Well, thats cause you got to do some work to open thier eyes!

 

You act like women control relationships... you do realize that the overall success or failure of a relationship balances mainly on the guy.

 

There are some girls out there that are real turds, but Ive found 75% follow where you lead!

  • Author
Posted
Ok I answered previously after only reading his initial post. Now that I've read more, I'd like to expand on what I said.

 

I'm looking for someone who is together as the OP says. Someone who is an equal to me so to speak. Someone I can hold a conversation with and laugh with and have a good time with. It goes WAY beyond the material things, and even the physical things. It's more mental/emotional.

 

As for what the OP is saying above divorce implying that something is wrong with you, I'm sorry but I think you're way off on that one. That's like saying you've never made a single mistake your entire life. Whether you make a small mistake such as a car accident, or a huge mistake such as putting too much anesthesia in a patient, you are still a fallable being. This goes for divorce too. Putting two people together in wedlock does not imply success. Just because you THINK you know the person you married, doesn't mean you do.

 

How many people had a spouse cheat on them? A spouse walk out on them and the kids. Do you think they went into that relationship thinking it would happen to them? Doubt it. It could even happen to you. None of us want it to happen, but fact is, nobody plans for mistakes no matter how large or small. I've never been divorced, and I hope not to have to go through that, but should I, I'd like to know that it doesn't mean I'm inferior. It certainly doesn't imply they "gave up too easily" or "didn't work at the relationship". You really can't put sweeping judgements upon such a large topic.

 

Expand your horizons. One mans trash is another mans treasure. Taht can apply to divorcees as well.

 

Ariawoman, this is not an attack on you.

 

This is for alll the thick skulled people out there.

 

I am surprised that loveshack represents such a small demographic of literates.

 

Through out this post, people have taken what I said out of context, time after time and attacked me. Thanks! Sweetness!!

 

One last time for the divorcees...

 

Being divorced is evidence of poor decision making skills, period!

 

As for the other things associated with it....

 

cheating, lying, etc...

 

I want to know if the girl I am with now cheated on her ex.
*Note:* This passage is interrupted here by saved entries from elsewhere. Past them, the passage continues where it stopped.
-- ==== Sys2Proof/Laws/FrameExec.lean ====
section
/-! SUPPORT. Which parts of State each command writes (Laws/Frame.lean). The resets, which write all of it, have none. -/

set_option linter.all false

namespace Sys2Proof.Machine

/-! Adc -/

theorem Frame.execLoopVisit {o : State} {ps : List Piece} (n : Nat) (codes : List Int) (s : State) (h0 : State.onlyIn o s ps) (kregs : Piece.regs ∈ ps) (khif : Piece.hif ∈ ps) (kadc : Piece.adc ∈ ps) :
    FrameOut o ps (execLoopVisit n codes s) := by
  unfold Sys2Proof.Machine.execLoopVisit
  dsimp -failIfUnchanged only
  with_reducible repeat' (first | assumption | (intro _) | apply FrameOut.next | exact FrameOut.fault | apply Frame.ite | apply Frame.ite2 | apply Frame.foldl | apply Frame.foldl2 | apply Frame.loopStep | apply Frame.landFlight | apply h0 | (fail_if_no_progress beta_reduce) | (fail_if_no_progress dsimp only) | split)

theorem Frame.execUrgentVisit {o : State} {ps : List Piece} (n : Nat) (codes : List Int) (s : State) (h0 : State.onlyIn o s ps) (kregs : Piece.regs ∈ ps) (khif : Piece.hif ∈ ps) (kadc : Piece.adc ∈ ps) :
    FrameOut o ps (execUrgentVisit n codes s) := by
  unfold Sys2Proof.Machine.execUrgentVisit
  dsimp -failIfUnchanged only
  with_reducible repeat' (first | assumption | (intro _) | apply FrameOut.next | exact FrameOut.fault | apply Frame.ite | apply Frame.ite2 | apply Frame.foldl | apply Frame.foldl2 | apply Frame.urgentStep | apply h0 | (fail_if_no_progress beta_reduce) | (fail_if_no_progress dsimp only) | split)

theorem Frame.execAngleTrigger {o : State} {ps : List Piece} (k : Nat) (s : State) (h0 : State.onlyIn o s ps) (kregs : Piece.regs ∈ ps) (kadc : Piece.adc ∈ ps) :
    FrameOut o ps (execAngleTrigger k s) := by
  unfold Sys2Proof.Machine.execAngleTrigger
  dsimp -failIfUnchanged only
  with_reducible repeat' (first | assumption | (intro _) | apply FrameOut.next | exact FrameOut.fault | apply Frame.ite | apply Frame.ite2 | apply Frame.foldl | apply Frame.foldl2 | apply Frame.urgent | apply h0 | simp only [Frame.mk_iff] | apply Frame.with_adc | (fail_if_no_progress beta_reduce) | (fail_if_no_progress dsimp only) | split)

theorem Frame.execVigilVisit {o : State} {ps : List Piece} (codes : List Int) (s : State) (h0 : State.onlyIn o s ps) (kregs : Piece.regs ∈ ps) (khif : Piece.hif ∈ ps) (kadc : Piece.adc ∈ ps) :
    FrameOut o ps (execVigilVisit codes s) := by
  unfold Sys2Proof.Machine.execVigilVisit
  dsimp -failIfUnchanged only
  with_reducible repeat' (first | assumption | (intro _) | apply FrameOut.next | exact FrameOut.fault | apply Frame.ite | apply Frame.ite2 | apply Frame.foldl | apply Frame.foldl2 | apply Frame.runVisit | apply h0 | simp only [Frame.mk_iff] | apply Frame.with_adc | (fail_if_no_progress beta_reduce) | (fail_if_no_progress dsimp only) | split)

theorem Frame.execConverterCalibrate {o : State} {ps : List Piece} (p : Port) (v : Word) (s : State) (h0 : State.onlyIn o s ps) (kregs : Piece.regs ∈ ps) (ksys : Piece.sys ∈ ps) (khif : Piece.hif ∈ ps) (ksec : Piece.sec ∈ ps) (kadc : Piece.adc ∈ ps) :
    FrameOut o ps (execConverterCalibrate p v s) := by
  unfold Sys2Proof.Machine.execConverterCalibrate
  dsimp -failIfUnchanged only
  with_reducible repeat' (first | assumption | (intro _) | apply FrameOut.next | exact FrameOut.fault | apply Frame.ite | apply Frame.ite2 | apply Frame.foldl | apply Frame.foldl2 | apply Frame.calWrite | apply h0 | (fail_if_no_progress beta_reduce) | (fail_if_no_progress dsimp only) | split)

theorem Frame.execCalibrationDone {o : State} {ps : List Piece} (n : Nat) (factors : List Word) (s : State) (h0 : State.onlyIn o s ps) (kregs : Piece.regs ∈ ps) (ksys : Piece.sys ∈ ps) (kadc : Piece.adc ∈ ps) :
    FrameOut o ps (execCalibrationDone n factors s) := by
  unfold Sys2Proof.Machine.execCalibrationDone
  dsimp -failIfUnchanged only
  with_reducible repeat' (first | assumption | (intro _) | apply FrameOut.next | exact FrameOut.fault | apply Frame.ite | apply Frame.ite2 | apply Frame.foldl | apply Frame.foldl2 | apply Frame.putWord | apply Frame.calNext | apply h0 | simp only [Frame.mk_iff] | apply Frame.with_adc | (fail_if_no_progress beta_reduce) | (fail_if_no_progress dsimp only) | split)

theorem Frame.execAdcMove {o : State} {ps : List Piece} (p : Port) (v : Word) (s : State) (h0 : State.onlyIn o s ps) (kregs : Piece.regs ∈ ps) (khif : Piece.hif ∈ ps) (ksec : Piece.sec ∈ ps) (kadc : Piece.adc ∈ ps) :
    FrameOut o ps (execAdcMove p v s) := by
  unfold Sys2Proof.Machine.execAdcMove
  dsimp -failIfUnchanged only
  with_reducible repeat' (first | assumption | (intro _) | apply FrameOut.next | exact FrameOut.fault | apply Frame.ite | apply Frame.ite2 | apply Frame.foldl | apply Frame.foldl2 | apply Frame.moveWrite | apply h0 | (fail_if_no_progress beta_reduce) | (fail_if_no_progress dsimp only) | split)

theorem Frame.execMovePendEnd {o : State} {ps : List Piece} (s : State) (h0 : State.onlyIn o s ps) (kregs : Piece.regs ∈ ps) (khif : Piece.hif ∈ ps) (kadc : Piece.adc ∈ ps) :
    FrameOut o ps (execMovePendEnd s) := by
  unfold Sys2Proof.Machine.execMovePendEnd
  dsimp -failIfUnchanged only
  with_reducible repeat' (first | assumption | (intro _) | apply FrameOut.next | exact FrameOut.fault | apply Frame.ite | apply Frame.ite2 | apply Frame.foldl | apply Frame.foldl2 | apply Frame.landFlight | apply h0 | simp only [Frame.mk_iff] | apply Frame.with_adc | (fail_if_no_progress beta_reduce) | (fail_if_no_progress dsimp only) | split)

theorem Frame.execAccDataAccess {o : State} {ps : List Piece} (p : Port) (w : Option Word) (s : State) (h0 : State.onlyIn o s ps) (kregs : Piece.regs ∈ ps) (khif : Piece.hif ∈ ps) (ksec : Piece.sec ∈ ps) (kadc : Piece.adc ∈ ps) (kans : Piece.ans ∈ ps) :
    FrameOut o ps (execAccDataAccess p w s) := by
  unfold Sys2Proof.Machine.execAccDataAccess
  dsimp -failIfUnchanged only
  with_reducible repeat' (first | assumption | (intro _) | apply FrameOut.next | exact FrameOut.fault | apply Frame.ite | apply Frame.ite2 | apply Frame.foldl | apply Frame.foldl2 | apply Frame.onRead | apply Frame.accAccess | apply Frame.onWrite | apply h0 | (fail_if_no_progress beta_reduce) | (fail_if_no_progress dsimp only) | split)

theorem Frame.execWindowTimeClose {o : State} {ps : List Piece} (t : Nat) (s : State) (h0 : State.onlyIn o s ps) (kregs : Piece.regs ∈ ps) (khif : Piece.hif ∈ ps) (kadc : Piece.adc ∈ ps) :
    FrameOut o ps (execWindowTimeClose t s) := by
  unfold Sys2Proof.Machine.execWindowTimeClose
  dsimp -failIfUnchanged only
  with_reducible repeat' (first | assumption | (intro _) | apply FrameOut.next | exact FrameOut.fault | apply Frame.ite | apply Frame.ite2 | apply Frame.foldl | apply Frame.foldl2 | apply Frame.timeClose | apply h0 | (fail_if_no_progress beta_reduce) | (fail_if_no_progress dsimp only) | split)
If she did, she is gone, period. That is judgement, that is my choice. Get over it.

 

You all judge the same everyday but you are too glorified to admit it.

Posted

You expect women to look past the surface of physical attractiveness and consider you a catch because of your material achievements, yet I'm willing to bet you wouldn't do the same...you'd probably date an extremely attractive woman who didn't have a car, a nice job, house, etc. Am I right? Be honest.

 

I'm 24. I consider a catch a guy who is smart, good-looking, funny, sweet, ambitious, creative, shares many of my interests and is emotionally available. Material goods are not so important to me...maybe because most guys my age don't have many at this point.